• **What you will do**: Reproduce exactly the line that includes "simp [State.startWaiting, hin]" and all lines after it, ending with the last line of the data.

• **Input data**:
/-- A FREE slot taken leaves the others. -/
theorem freeSlots_setSlot {s : State} {n : Fin 8} {rest : List (Fin 8)} {x : Slot} (h : s.freeSlots = n :: rest)
    (hx : x.state ≠ .free) : (s.setSlot n x).freeSlots = rest := by
  have hnodup : (n :: rest).Nodup := h ▸ (List.nodup_finRange 8).filter _
  have hother : ∀ y ∈ List.finRange 8, decide (((s.setSlot n x).slot y).state = .free) =
      (decide (y ≠ n) && decide ((s.slot y).state = .free)) := by
    intro y _
    by_cases hy : y = n
    · simp [hy, hx]
    · simp [hy]
  calc (s.setSlot n x).freeSlots
      = s.freeSlots.filter fun y => decide (y ≠ n) := by
        rw [State.freeSlots, List.filter_congr hother, State.freeSlots, List.filter_filter]
    _ = rest := by
        rw [h, List.filter_cons_of_neg (by simp)]
        refine List.filter_eq_self.2 fun y hy => ?_
        simpa using fun e : y = n => (List.nodup_cons.1 hnodup).1 (e ▸ hy)

/-! ### A step begun -/

/-- The slot bound to a context's step (R55). -/
def State.slotBound (s : State) (h : Half) (c : Ctx) (n : Fin 8) : State :=
  (s.setSlot n (s.opened h c)).setCtx h (some { c with slot := some n, state := .waitLight })

/-- The context that waits for a slot, at the end of the wait order (R55, R56). -/
def State.slotAwaited (s : State) (h : Half) (c : Ctx) : State :=
  (s.setCtx h (some { c with state := .waitSlot, slotTimer := some 10000 })).setWaitOrder (s.capture.waitOrder ++ [h])

theorem bindOrWait_free {s : State} {h : Half} {c : Ctx} {n : Fin 8} {rest : List (Fin 8)} (hc : s.ctx h = some c)
    (hf : s.freeSlots = n :: rest) : s.bindOrWait h = s.slotBound h c n := by
  simp only [State.bindOrWait, lowestFree_of_freeSlots hf, bindSlot_eq hc]
  rfl

theorem bindOrWait_full {s : State} {h : Half} {c : Ctx} (hc : s.ctx h = some c) (hf : s.freeSlots = []) :
    s.bindOrWait h = s.slotAwaited h c := by
  simp only [State.bindOrWait, freeSlots_nil.1 hf, hc]
  rfl

theorem slotBound_freeSlots {s : State} {h : Half} {c : Ctx} {n : Fin 8} {rest : List (Fin 8)}
    (hf : s.freeSlots = n :: rest) : (s.slotBound h c n).freeSlots = rest :=
  freeSlots_setSlot (x := s.opened h c) hf (by simp [State.opened])

theorem slotBound_ctx (s : State) (h g : Half) (c : Ctx) (n : Fin 8) :
    (s.slotBound h c n).ctx g = if g = h then some { c with slot := some n, state := .waitLight } else s.ctx g :=
  setCtx_ctx _ h g _

theorem slotBound_slot (s : State) (h : Half) (c : Ctx) (n x : Fin 8) :
    (s.slotBound h c n).slot x = if x = n then s.opened h c else s.slot x :=
  setSlot_slot s n x _

theorem slotAwaited_ctx (s : State) (h g : Half) (c : Ctx) :
    (s.slotAwaited h c).ctx g = if g = h then some { c with state := .waitSlot, slotTimer := some 10000 } else s.ctx g :=
  setCtx_ctx s h g _

theorem startStep_free {s : State} {h : Half} {c : Ctx} {n : Fin 8} {rest : List (Fin 8)} (hc : s.ctx h = some c)
    (hl : c.linked = false) (hf : s.freeSlots = n :: rest) :
    s.startStep h = (s.slotBound h c n).setHeld (s.light.held ++ [c.request h]) := by
  have hctx : (s.slotBound h c n).ctx h = some { c with slot := some n, state := .waitLight } := by
    rw [slotBound_ctx, if_pos rfl]
  unfold State.startStep
  rw [bindOrWait_free hc hf]
  simp only [State.ctxIn, hctx, decide_true, if_true]
  rw [placeRequest_unpaired hctx hl]
  exact congrArg (fun q => State.setHeld _ (_ ++ [q])) (Ctx.request_congr rfl rfl rfl h)

theorem startStep_full {s : State} {h : Half} {c : Ctx} (hc : s.ctx h = some c) (hf : s.freeSlots = []) :
    s.startStep h = s.slotAwaited h c := by
  have hctx : (s.slotAwaited h c).ctx h = some { c with state := .waitSlot, slotTimer := some 10000 } := by
    rw [slotAwaited_ctx, if_pos rfl]
  unfold State.startStep
  rw [bindOrWait_full hc hf]
  simp [State.ctxIn, hctx]

/-- The step of an unpaired context (R55, R56, R57). -/
theorem startStep_begun {s : State} {h : Half} {c : Ctx} (hc : s.ctx h = some c) (hl : c.linked = false) :
    s.stepBegun (s.startStep h) h c := by
  refine ⟨fun n rest hf => ?_, fun hf => ?_⟩
  · rw [startStep_free hc hl hf]
    exact ⟨(slotBound_ctx s h h c n).trans (if_pos rfl), slotBound_slot s h c n, rfl, rfl⟩
  · rw [startStep_full hc hf]
    exact ⟨(slotAwaited_ctx s h h c).trans (if_pos rfl), fun x => rfl, rfl, rfl⟩

theorem startStep_ctx_other {s : State} {h g : Half} {c : Ctx} (hc : s.ctx h = some c) (hl : c.linked = false)
    (hg : g ≠ h) : (s.startStep h).ctx g = s.ctx g := by
  cases hf : s.freeSlots with
  | cons n rest => rw [startStep_free hc hl hf]; exact (slotBound_ctx s h g c n).trans (if_neg hg)
  | nil => rw [startStep_full hc hf]; exact (slotAwaited_ctx s h g c).trans (if_neg hg)

/-! ### The step of a pair, and of two contexts that are none -/

theorem sharePairLimit_none {s : State} (hl : s.ctxIn .left .waitSlot = false) (hr : s.ctxIn .right .waitSlot = false) :
    s.sharePairLimit = s.placeRequest .left := by
  simp [State.sharePairLimit, hl, hr]

theorem sharePairLimit_right {s : State} {a b : Ctx} (ha : s.ctx .left = some a) (hb : s.ctx .right = some b)
    (hw : b.state = .waitSlot) :
    s.sharePairLimit =
      (s.setCtx .left (some { a with slotTimer := some 10000 })).setCtx .right
        (some { b with slotTimer := some 10000 }) := by
  simp [State.sharePairLimit, State.ctxIn, ha, hb, hw]
  rfl

theorem placeRequest_pair {s : State} {a b : Ctx} (ha : s.ctx .left = some a) (hb : s.ctx .right = some b)
    (hl : a.linked = true) (hwa : a.state = .waitLight) (hwb : b.state = .waitLight) :
    s.placeRequest .left =
      s.setHeld (s.light.held ++
        [{ served := .pair, leftId := some a.id, rightId := some b.id, step := a.step, mask := a.mask }]) := by
  simp [State.placeRequest, ha, hb, hl, hwa, hwb]

/-- The left context binds first and the right one second (R66). -/
theorem bindBoth {s : State} {a b : Ctx} (ha : s.ctx .left = some a) (hb : s.ctx .right = some b) :
    (∀ n m rest, s.freeSlots = n :: m :: rest →
      (s.bindOrWait .left).bindOrWait .right = (s.slotBound .left a n).slotBound .right b m) ∧
    (∀ n, s.freeSlots = [n] → (s.bindOrWait .left).bindOrWait .right = (s.slotBound .left a n).slotAwaited .right b) ∧
    (s.freeSlots = [] → (s.bindOrWait .left).bindOrWait .right = (s.slotAwaited .left a).slotAwaited .right b) := by
  refine ⟨fun n m rest hf => ?_, fun n hf => ?_, fun hf => ?_⟩
  · rw [bindOrWait_free ha hf, bindOrWait_free (by rw [slotBound_ctx]; exact hb) (slotBound_freeSlots hf)]
  · rw [bindOrWait_free ha hf, bindOrWait_full (by rw [slotBound_ctx]; exact hb) (slotBound_freeSlots hf)]
  · rw [bindOrWait_full ha hf, bindOrWait_full (s := s.slotAwaited .left a) (by rw [slotAwaited_ctx]; exact hb) hf]

theorem freeSlots_ne {s : State} {n m : Fin 8} {rest : List (Fin 8)} (h : s.freeSlots = n :: m :: rest) : n ≠ m := by
  have hnodup : (n :: m :: rest).Nodup := h ▸ (List.nodup_finRange 8).filter _
  exact fun e => (List.nodup_cons.1 hnodup).1 (e ▸ List.mem_cons_self)

theorem slotBound_slots {s : State} {a b : Ctx} {n m : Fin 8} (hne : n ≠ m) (x : Fin 8) :
    ((s.slotBound .left a n).slotBound .right b m).slot x =
      if x = n then s.opened .left a else if x = m then s.opened .right b else s.slot x := by
  rw [slotBound_slot, slotBound_slot]
  by_cases hn : x = n
  · subst hn
    rw [if_neg hne, if_pos rfl, if_pos rfl]
  · rw [if_neg hn, if_neg hn]
    rfl

theorem ctxIn_eq {s : State} {h : Half} {c : Ctx} (hc : s.ctx h = some c) (st : CtxState) :
    s.ctxIn h st = decide (c.state = st) := by
  simp only [State.ctxIn, hc]

/-- The step of a pair (R66). -/
theorem startPair_begun {s : State} {a b : Ctx} (ha : s.ctx .left = some a) (hb : s.ctx .right = some b)
    (hl : a.linked = true) : s.pairBegun s.startPair a b := by
  obtain ⟨htwo, hone, hnone⟩ := bindBoth ha hb
  unfold State.startPair
  refine ⟨fun n rest hf => ⟨fun m rest' hr => ?_, fun hr => ?_⟩, fun hf => ?_⟩
  · subst hr
    rw [htwo n m rest' hf]
    have hleft : ((s.slotBound .left a n).slotBound .right b m).ctx .left =
        some { a with slot := some n, state := .waitLight } := rfl
    have hright : ((s.slotBound .left a n).slotBound .right b m).ctx .right =
        some { b with slot := some m, state := .waitLight } := rfl
    rw [sharePairLimit_none (by rw [ctxIn_eq hleft]; rfl) (by rw [ctxIn_eq hright]; rfl),
      placeRequest_pair hleft hright hl rfl rfl]
    exact ⟨hleft, hright, slotBound_slots (freeSlots_ne hf), rfl, rfl⟩
  · subst hr
    rw [hone n hf]
    have hleft : ((s.slotBound .left a n).slotAwaited .right b).ctx .left =
        some { a with slot := some n, state := .waitLight } := rfl
    have hright : ((s.slotBound .left a n).slotAwaited .right b).ctx .right =
        some { b with state := .waitSlot, slotTimer := some 10000 } := rfl
    rw [sharePairLimit_right hleft hright rfl]
    exact ⟨rfl, rfl, slotBound_slot s .left a n, rfl, rfl⟩
  · rw [hnone hf]
    have hleft : ((s.slotAwaited .left a).slotAwaited .right b).ctx .left =
        some { a with state := .waitSlot, slotTimer := some 10000 } := rfl
    have hright : ((s.slotAwaited .left a).slotAwaited .right b).ctx .right =
        some { b with state := .waitSlot, slotTimer := some 10000 } := rfl
    rw [sharePairLimit_right hleft hright rfl]
    exact ⟨rfl, rfl, fun x => rfl, rfl, List.append_assoc ..⟩

/-- The steps of two contexts that are no pair, the left one first (log 14). -/
abbrev State.bothBegun (s u : State) (a b : Ctx) : Prop :=
  (∀ n rest, s.freeSlots = n :: rest →
    (∀ m rest', rest = m :: rest' →
      u.ctx .left = some { a with slot := some n, state := .waitLight } ∧
      u.ctx .right = some { b with slot := some m, state := .waitLight } ∧
      (∀ x, u.slot x = if x = n then s.opened .left a else if x = m then s.opened .right b else s.slot x) ∧
      u.light = { s.light with held := s.light.held ++ [a.request .left, b.request .right] } ∧
      u.capture.waitOrder = s.capture.waitOrder) ∧
    (rest = [] →
      u.ctx .left = some { a with slot := some n, state := .waitLight } ∧
      u.ctx .right = some { b with state := .waitSlot, slotTimer := some 10000 } ∧
      (∀ x, u.slot x = if x = n then s.opened .left a else s.slot x) ∧
      u.light = { s.light with held := s.light.held ++ [a.request .left] } ∧
      u.capture.waitOrder = s.capture.waitOrder ++ [.right])) ∧
  (s.freeSlots = [] →
    u.ctx .left = some { a with state := .waitSlot, slotTimer := some 10000 } ∧
    u.ctx .right = some { b with state := .waitSlot, slotTimer := some 10000 } ∧ (∀ x, u.slot x = s.slot x) ∧
    u.light = s.light ∧ u.capture.waitOrder = s.capture.waitOrder ++ [.left, .right])

theorem startBoth_begun {s : State} {a b : Ctx} (ha : s.ctx .left = some a) (hb : s.ctx .right = some b)
    (hla : a.linked = false) (hlb : b.linked = false) :
    s.bothBegun ((s.startStep .left).startStep .right) a b := by
  have hright : (s.startStep .left).ctx .right = some b := (startStep_ctx_other ha hla (by simp)).trans hb
  refine ⟨fun n rest hf => ?_, fun hf => ?_⟩
  · rw [startStep_free ha hla hf] at hright ⊢
    have hrest : ((s.slotBound .left a n).setHeld (s.light.held ++ [a.request .left])).freeSlots = rest :=
      slotBound_freeSlots hf
    refine ⟨fun m rest' hr => ?_, fun hr => ?_⟩
    · subst hr
      rw [startStep_free hright hlb hrest]
      exact ⟨rfl, rfl, slotBound_slots (freeSlots_ne hf), congrArg (fun q => { s.light with held := q })
        (List.append_assoc ..), rfl⟩
    · subst hr
      rw [startStep_full hright hrest]
      exact ⟨rfl, rfl, slotBound_slot s .left a n, rfl, rfl⟩
  · rw [startStep_full ha hf] at hright ⊢
    rw [startStep_full hright (s := s.slotAwaited .left a) hf]
    exact ⟨rfl, rfl, fun x => rfl, rfl, List.append_assoc ..⟩

/-! ### The contexts in WAIT_SETTLE -/

/-- The steps of the contexts in WAIT_SETTLE by who waits (R54, R66). -/
theorem startWaiting_none {s : State} (h : ∀ g c, s.ctx g = some c → c.state ≠ .waitSettle) : s.startWaiting = s := by
  have hin (g : Half) : s.ctxIn g .waitSettle = false := by
    cases hc : s.ctx g with
    | none => simp [State.ctxIn, hc]
    | some c => rw [ctxIn_eq hc]; simpa using h g c hc
  simp [State.startWaiting, hin]

theorem ctxIn_waitSettle_other {s : State} {g : Half} (h : ∀ d, s.ctx g = some d → d.state ≠ .waitSettle) :
    s.ctxIn g .waitSettle = false := by
  cases hc : s.ctx g with
  | none => simp [State.ctxIn, hc]
  | some c => rw [ctxIn_eq hc]; simpa using h c hc

theorem startWaiting_one {s : State} {h : Half} {c : Ctx} (hc : s.ctx h = some c) (hw : c.state = .waitSettle)
    (ho : ∀ d, s.ctx (otherHalf h) = some d → d.state ≠ .waitSettle) : s.startWaiting = s.startStep h := by
  have hin : s.ctxIn h .waitSettle = true := by rw [ctxIn_eq hc]; simpa using hw
  have hout := ctxIn_waitSettle_other ho
  unfold State.startWaiting
  cases h <;> simp only [otherHalf] at hout <;> simp [hin, hout]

• **Answer section**:
  simp [State.startWaiting, hin]

theorem ctxIn_waitSettle_other {s : State} {g : Half} (h : ∀ d, s.ctx g = some d → d.state ≠ .waitSettle) :
    s.ctxIn g .waitSettle = false := by
  cases hc : s.ctx g with
  | none => simp [State.ctxIn, hc]
  | some c => rw [ctxIn_eq hc]; simpa using h c hc

theorem startWaiting_one {s : State} {h : Half} {c : Ctx} (hc : s.ctx h = some c) (hw : c.state = .waitSettle)
    (ho : ∀ d, s.ctx (otherHalf h) = some d → d.state ≠ .waitSettle) : s.startWaiting = s.startStep h := by
  have hin : s.ctxIn h .waitSettle = true := by rw [ctxIn_eq hc]; simpa using hw
  have hout := ctxIn_waitSettle_other ho
  unfold State.startWaiting
  cases h <;> simp only [otherHalf] at hout <;> simp [hin, hout]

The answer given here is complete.